I told my teacher, that is a great idea. I would make a funzo-e. He agreed reluctantly, but set forth several guidelines. Each fabric should be bleached and dyed in blue color. I was never inspired to make one with brand new fabric. So began my hunt for rags. The first piece was a black handkerchief that Brother David Steindl Rast threw down from his pocket when I told him about it. He said – ‘That is discarded’. Later I asked for rag pieces from teachers who I felt were not attached to the material. Tenshin Roshi, Zenkai Roshi, Jordan Thorn, Mark Lancaster, Kosho and Sonja Gardenswartz. I brewed and brewed all summer through the summer guest season at Tassajara. I bleached in the afternoon during lunch break at the laundry area and dyed in blue over a blazing stove top at night, when only the baker and I were around. I put it all together with a lot of help from the crew I worked with at the stone office, the lovely Siobhan, Ann Baker and Elizabeth. I soon had to leave to India, when I ran into Vicky Austin and she provided the last neck piece. I had no time to bleach or dye it. It was a piece from Okusan’s (Suzuki Roshi’s wife) Kimono, which she left with Vicky for such projects. It was a deep purple piece. This was my lay ordination, where I was given the name Ji Kai Shindo (Compassion Ocean, Heart/Trust way), at an informal ceremony in the Abbots Dokusan room at City Center.

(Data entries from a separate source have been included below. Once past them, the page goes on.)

theorem steady_restartSession : Steady s s.restartSession := by
  unfold State.restartSession
  split
  · exact steady_trans (steady_endTiming s) (steady_closeSession _ _ _)
  · exact steady_refl s

theorem steady_drillOutputs : Steady s s.drillOutputs := by
  refine steady_foldl (fun s z => ?_) _ _
  split
  · exact steady_setWanted s _ _ _
  · exact steady_refl s

theorem steady_retuneDrill : Steady s s.retuneDrill := by
  unfold State.retuneDrill
  split
  · exact steady_refl s
  · split
    · exact steady_setTrunk s _ _
    · exact steady_refl s

theorem stageBegun_running (d : Session) (k : Nat) (c : StageCopy) : (s.stageBegun d k c).running = d.running := by
  unfold State.stageBegun
  dsimp only
  split <;> rfl

theorem steady_beginStage (k : Nat) : Steady s (s.beginStage k) := by
  unfold State.beginStage
  split
  · exact steady_refl s
  case h_2 d hd =>
    split
    · exact steady_refl s
    case h_2 c _ =>
      extract_lets u v w
      have hu : Steady s u := steady_session s hd (stageBegun_running s d k c)
      have hv : Steady u v := by
        refine steady_trans ?_ (steady_drillOutputs _)
        split
        · exact steady_retuneDrill u
        · exact steady_releaseDrillTrunk u
      have hw : Steady v w := steady_trans (steady_seekDrillTrunk v) (steady_settle _)
      have htold : Steady w (w.raiseStage.onSession fun d => { d with announced := true }) :=
        steady_trans (steady_raiseStage w) (steady_onSession _ fun _ => rfl)
      exact steady_trans (steady_trans hu hv) (steady_trans hw htold)

theorem steady_endStage : Steady s s.endStage := by
  unfold State.endStage
  dsimp only
  split
  · exact steady_endTiming s
  · split
    · exact steady_trans (steady_endTiming s) (steady_beginStage _ _)
    · exact steady_trans (steady_endTiming s) (steady_endSession _ _)

theorem steady_drillChange : Steady s s.drillChange := by
  unfold State.drillChange
  split
  · exact steady_refl s
  case h_2 d hd =>
    split
    · exact steady_refl s
    · have hnext : ∀ next, Steady s (s.withSession (some { d with nextChange := next })) := fun _ => steady_session s hd rfl
      exact steady_trans (hnext _) (steady_drillOutputs _)

theorem setResult_running (d : Session) (l : Nat) (r : BuildingResult) : (d.setResult l r).running = d.running := rfl

theorem steady_clearLine {d : Session} (hd : s.dsq.session = some d) (l : Nat) : Steady s (s.clearLine d l) := by
  unfold State.clearLine
  extract_lets e u
  have hu : Steady s u := steady_session s hd (setResult_running d l (.cleared ((s.now - d.stageSince) / 8)))
  split
  · exact steady_trans hu (steady_endStage u)
  · exact hu

theorem steady_clearReport (l a n : Nat) : Steady s (s.clearReport l a n) := by
  unfold State.clearReport
  split
  · exact steady_refl s
  case h_2 d hd =>
    split
    · split
      · exact steady_session s hd rfl
      · split
        · exact steady_refl s
        · exact steady_clearLine s hd l
    · exact steady_refl s

theorem steady_handClear (l a : Nat) (report : Report) : Steady s (s.handClear l a report) := by
  unfold State.handClear
  split
  · exact steady_clearReport s l a _
  · exact steady_refl s

theorem steady_takeReply (l a start : Nat) (g : GoodReply) : Steady s (s.takeReply l a start g) := by
  unfold State.takeReply
  dsimp only
  have hset := steady_onLine s l fun x => x.reported a start g
  split
  · exact steady_trans hset (steady_handClear _ l a _)
  · have hjudged := steady_trans hset <| steady_trans (steady_judgeReply _ l a g) <|
      steady_trans (steady_compareReport _ l a g.report) (steady_handClear _ l a g.report)
    split
    · exact steady_trans hjudged (steady_discoverNext _ l)
    · exact steady_trans hjudged (steady_lossHistory _ l true)

end

end Sys2Proof.Machine
end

Several years later, again back at Tassajara my teacher Ryushin Roshi decided to ordain me as a priest, when again I had to return to India due to some problems with the visa. I had not sewn an Okesa (priest robe). Ryushin Roshi picked up an old Koromo from the Abbots cupboard, a kimono, and a jubon. He found an Okesa in the sewing room made by an unidentified person (in the days of Okusan, some young Japanese women used to help sew okesa’s). And my dear friend Judith Randel passed on to me her worn out old zagu (priest bowing cloth). There I was in the middle of the Ventanna Wilderness, bowing and vowing to my ancestors and teachers in India, receiving the robes and the bowls into a Japanese Tradition. My teacher Ryushin Roshi said at the end of the ceremony – “One world right here! I am an Irish man, ordaining an Indian woman, into a Japanese Tradition, right here, in California!

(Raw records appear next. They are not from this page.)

-- ==== Sys2Proof/Proofs/QueueAndDrillLaws.lean ====
section
/-! Every step keeps the laws of the queues (R124, R135) and of drill sessions (R166). Most operations are steady; what is left is the
entry of a job and of a page, the start of a drill, and the panel, whose alarms end the session. -/

set_option autoImplicit false

namespace Sys2Proof.Machine

open Sys2Proof

/-! ### The laws by what they look at -/

theorem bellLaw_iff (s : State) :
    s.bellLaw ↔ s.jobIds.length ≤ 8 ∧ (s.jobIds.map fun x => (x.1, x.2.1)).Nodup ∧ (∀ x, x ∈ s.jobIds → x.1.fits x.2.2 = true) ∧
      ∀ e, e ∈ s.bds.list → e.key.listed = true := by
  simp only [State.bellLaw, State.jobIds, List.length_map, List.map_map, List.forall_mem_map, Function.comp_def]

theorem pageLaw_iff (s : State) : s.pageLaw ↔ s.srcs.length ≤ 3 ∧ s.srcs.Nodup := by
  simp only [State.pageLaw, State.srcs, List.length_map]

/-- The laws of the queues and of the drill session are kept. -/
def Lawful (s t : State) : Prop := (s.bellLaw ∧ s.pageLaw → t.bellLaw ∧ t.pageLaw) ∧ (s.drillLaw → t.drillLaw)

theorem lawful_refl (s : State) : Lawful s s := ⟨id, id⟩

theorem lawful_trans {s t u : State} (h : Lawful s t) (g : Lawful t u) : Lawful s u := ⟨g.1 ∘ h.1, g.2 ∘ h.2⟩

theorem queueLaws_of_within {s t : State} (h : Within s t) : s.bellLaw ∧ s.pageLaw → t.bellLaw ∧ t.pageLaw := by
  rw [bellLaw_iff, bellLaw_iff, pageLaw_iff, pageLaw_iff, h.list]
  intro ⟨⟨hlength, hnodup, hfits, hlist⟩, hpages, hsources⟩
  exact ⟨⟨h.jobs.length_le.trans hlength, hnodup.sublist (h.jobs.map _), fun x hx => hfits x (h.jobs.subset hx), hlist⟩,
    h.srcs.length_le.trans hpages, hsources.sublist h.srcs⟩

/-- R166's law by the panel guards. -/
theorem drillLaw_iff (s : State) :
    s.drillLaw ↔ ∀ d, s.dsq.session = some d →
      s.pnl.guard.1 = .normal ∧ s.pnl.guard.2.1 = none ∧ (d.running = true → s.pnl.guard.2.2 = true) := Iff.rfl

theorem drillLaw_of_steady {s t : State} (h : Steady s t) (hs : s.drillLaw) : t.drillLaw := by
  rw [drillLaw_iff] at *
  intro d hd
  obtain ⟨e, he, hrunning⟩ := Option.map_eq_some_iff.mp (h.running d hd)
  rw [h.panel, ← hrunning]
  exact hs e he

theorem drillLaw_of_vacant {s : State} (h : s.dsq.session = none) : s.drillLaw := fun _ hd => nomatch h.symm.trans hd

theorem vacant_of_steady {s t : State} (h : Steady s t) (hs : s.dsq.session = none) : t.dsq.session = none := by
  cases hd : t.dsq.session with
  | none => rfl
  | some d =>
    have hrunning := h.running d hd
    rw [hs] at hrunning
    cases hrunning

/-- Outside panel state NORMAL, and while the inputs are sampled, no session exists. -/
theorem vacant_of_guard {s : State} (hs : s.drillLaw) (h : s.pnl.state ≠ .normal ∨ s.pnl.sampleUntil.isSome = true) :
    s.dsq.session = none := by
  cases hd : s.dsq.session with
  | none => rfl
  | some d =>
    obtain ⟨hnormal, hsampled, _⟩ := hs d hd
    obtain h | h := h
    · exact absurd hnormal h
    · rw [hsampled] at h
      cases h

theorem lawful_of_steady {s t : State} (h : Steady s t) : Lawful s t := ⟨queueLaws_of_within h.toWithin, drillLaw_of_steady h⟩

theorem lawful_of_vacant {s t : State} (h : Within s t) (ht : s.drillLaw → t.dsq.session = none) : Lawful s t :=
  ⟨queueLaws_of_within h, fun hs => drillLaw_of_vacant (ht hs)⟩

theorem lawful_lasting : Lasting Lawful where
  refl := lawful_refl
  trans := lawful_trans
  settled s := lawful_of_steady (steady_settle s)
  rejudged s := lawful_of_steady (steady_rejudge s)
  port _ _ _ := lawful_of_steady (steady_of_eq rfl rfl rfl rfl)
  raised s p k d := lawful_of_steady (steady_raiseAt s p k d)
  field _ _ := lawful_of_steady (steady_of_eq rfl rfl rfl rfl)

/-! ### Jobs and pages -/

theorem steady_bds (s : State) (b : Bds) (hq : b.queue = s.bds.queue) (hl : b.list = s.bds.list) :
    Steady s { s with bds := b } := by
  refine ⟨⟨?_, .refl _, hl⟩, rfl, fun d hd => by rw [show s.dsq.session = some d from hd]; rfl⟩
  unfold State.jobIds
  rw [hq]

theorem steady_claimPart (n : Nat) (s : State) (p : Part) : Steady s (State.claimPart n s p) := by
  unfold State.claimPart
  dsimp only
  split
  · split
    · exact steady_joinGroup s _
    · exact steady_bellTakes s _ _ _
  · split
    · split
      · exact steady_dropPart s _ _ _
      · split
        · exact steady_joinGroup s _
        · exact steady_forceTakes s _ _ _
    · exact steady_joinWaits s _ _
  · exact steady_dropPart s _ _ _

theorem steady_claimJob (s : State) (j : Job) : Steady s (s.claimJob j) := by
  unfold State.claimJob
  refine steady_trans (steady_foldl (steady_claimPart j.num) j.parts s) (steady_trans ?_ (steady_settle _))
  split
  · exact steady_push _ _
  · exact steady_refl _
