-- ==== Sys2Proof/Proofs/PlanEntries.lean ====
section
/-! The entries of the plan's tables (section 4.1) and the checks of an activation (R85, R88, R90, R92, R40 and R157). Each check looks
for the first index at which its condition holds; `filledBefore` and `gapBefore` say of an entry what stands before it. -/

set_option autoImplicit false

namespace Sys2Proof.Machine

open Sys2Proof

/-! ### Reading an entry back -/

/-- What is put at an index of its table is read there. -/
theorem entryAt_putEntry_same (b : Plan) {i : Nat} {e : Entry} (hi : i < tableSize e.table) :
    entryAt (putEntry b i e) e.table i = e := by
  cases e
  case timeSet | zoneSet | drillSet => rfl
  case portSet v =>
    show Entry.portSet ((b.prt.ports.set (if i = 0 then .a else .b) v).get (if i = 0 then .a else .b)) = _
    by_cases h : i = 0 <;> simp only [h, if_true, if_false] <;> rfl
  all_goals simp [putEntry, entryAt, Entry.table]

/-- An entry put in a table leaves the other indices of the table. -/
theorem entryAt_putEntry_index (b : Plan) {i j : Nat} {e : Entry} (hi : i < tableSize e.table) (hj : j < tableSize e.table)
    (hne : j ≠ i) : entryAt (putEntry b i e) e.table j = entryAt b e.table j := by
  cases e
  case timeSet | zoneSet | drillSet =>
    have hi : i < 1 := hi
    have hj : j < 1 := hj
    omega
  case portSet v =>
    have hi : i < 2 := hi
    have hj : j < 2 := hj
    obtain ⟨rfl, rfl⟩ | ⟨rfl, rfl⟩ : (i = 0 ∧ j = 1) ∨ (i = 1 ∧ j = 0) := by omega
    · rfl
    · rfl
  all_goals simp [putEntry, entryAt, Entry.table, tget_tset_other, hne]

/-- An entry put in a table leaves the other tables. -/
theorem entryAt_putEntry_table (b : Plan) (i j : Nat) {e : Entry} {t : Tbl} (hne : t ≠ e.table) :
    entryAt (putEntry b i e) t j = entryAt b t j := by
  cases e <;> cases t <;> first | rfl | exact absurd rfl hne

/-- Settles O28: an entry is put in one table, at one index of it. -/
theorem entriesReadBack : Obligations.EntriesReadBack := by
  intro b i e hi
  refine ⟨entryAt_putEntry_same b hi, fun t j hj hne => ?_⟩
  by_cases ht : t = e.table
  · rw [ht] at hj ⊢
    exact entryAt_putEntry_index b hi hj (hne.resolve_left (not_not_intro ht))
  · exact entryAt_putEntry_table b i j ht

/-! ### The first index at which a check fails -/

/-- A check that finds the first of the indices below `n` that is bad. -/
def Finds (f : Option (Tbl × Nat)) (t : Tbl) (n : Nat) (bad : Nat → Prop) : Prop :=
  (∀ i, f = some (t, i) ↔ i < n ∧ bad i ∧ ∀ j, j < i → ¬bad j) ∧ (f = none ↔ ∀ i, i < n → ¬bad i)

theorem firstFault_finds (t : Tbl) {n : Nat} {p : Nat → Bool} {bad : Nat → Prop} (h : ∀ i, p i = true ↔ bad i) :
    Finds (firstFault t n p) t n bad := by
  have hnot : ∀ i, p i = false ↔ ¬bad i := fun i => by rw [← h i, Bool.not_eq_true]
  refine ⟨fun i => ?_, ?_⟩
  · unfold firstFault
    simp [hnot, h]
    tauto
  · unfold firstFault
    simp [hnot]

/-! ### What stands before an entry -/

/-- The last of the first `n` numbers at which something is found. -/
theorem findSome?_range_reverse {α : Type} {g : Nat → Option α} {n : Nat} {b : α} :
    (List.range n).reverse.findSome? g = some b ↔ ∃ k, k < n ∧ g k = some b ∧ ∀ m, k < m → m < n → g m = none := by
  induction n with
  | zero => simp
  | succ n ih =>
    rw [List.range_succ, List.reverse_append, List.reverse_singleton, List.singleton_append, List.findSome?_cons]
    cases hn : g n with
    | some x =>
      constructor
      · rintro ⟨rfl⟩
        exact ⟨n, n.lt_succ_self, hn, fun m h h' => by omega⟩
      · rintro ⟨k, hk, hb, hgap⟩
        obtain rfl | hlt := Nat.lt_succ_iff_lt_or_eq.mp hk |>.symm
        · rw [← hn, hb]
        · rw [hgap n hlt n.lt_succ_self] at hn
          cases hn
    | none =>
      rw [ih]
      constructor
      · rintro ⟨k, hk, hb, hgap⟩
        refine ⟨k, hk.trans n.lt_succ_self, hb, fun m h h' => ?_⟩
        obtain rfl | hlt := Nat.lt_succ_iff_lt_or_eq.mp h' |>.symm
        · exact hn
        · exact hgap m h hlt
      · rintro ⟨k, hk, hb, hgap⟩
        have hne : k ≠ n := fun e => by rw [← e, hb] at hn; cases hn
        exact ⟨k, by omega, hb, fun m h h' => hgap m h (h'.trans n.lt_succ_self)⟩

Now I wonder how things fall in order. The half baked cake started to bake further. Being Shuso is yet another ordination said Abbess Linda Ruth Cutts.



4 thoughts on “Ordination

  1. Hi! I am shuso at Monterey Bay Zen Center. We are non residential and practice is a shared space within an art gallery. It was nice to see the shuso blog active this practice period. Nice to check in and see how others do this practice.



    1. Sorry for this delay in responding. Thank you for sharing your thought. Appreciate it! Hope your Shuso ceremony went well. Practicing in an art gallery sounds wonderful! It just shows that nothing is outside the realm of practice. Love and good wishes to you…Shindo


  2. Do you know? That when things fall apart, they are not reformed in your image? In fact, you are no longer. You are dead, from pieces of cloth or even the scent of those things. What you are, is always a new mind, it is like nature in itself. It is constant, without your consent. There is no I, anymore. If a person puts this correctly into language. You are a constant, not you, in the sense of identity, but this thing that seeks outward, you always get hungry for a reason. Curiosity is your soul, my soul, and even his or her. This is part of life, living and dying. You are a vessel, you are a construct. You are a construct, and that’s as far as I will say to you. With this simplicity in mind, can you see the universe again? Love is constant in nature, so, you are always constant as well, with brief pauses, I know you, as you know me, and we both skip beats. Your heart is the most refined organ in your body, it pauses, and thumps, thus is the rhythm in any person’s life. Your rhythm is you. That’s all. This is a life, you’re living one, remember your heart.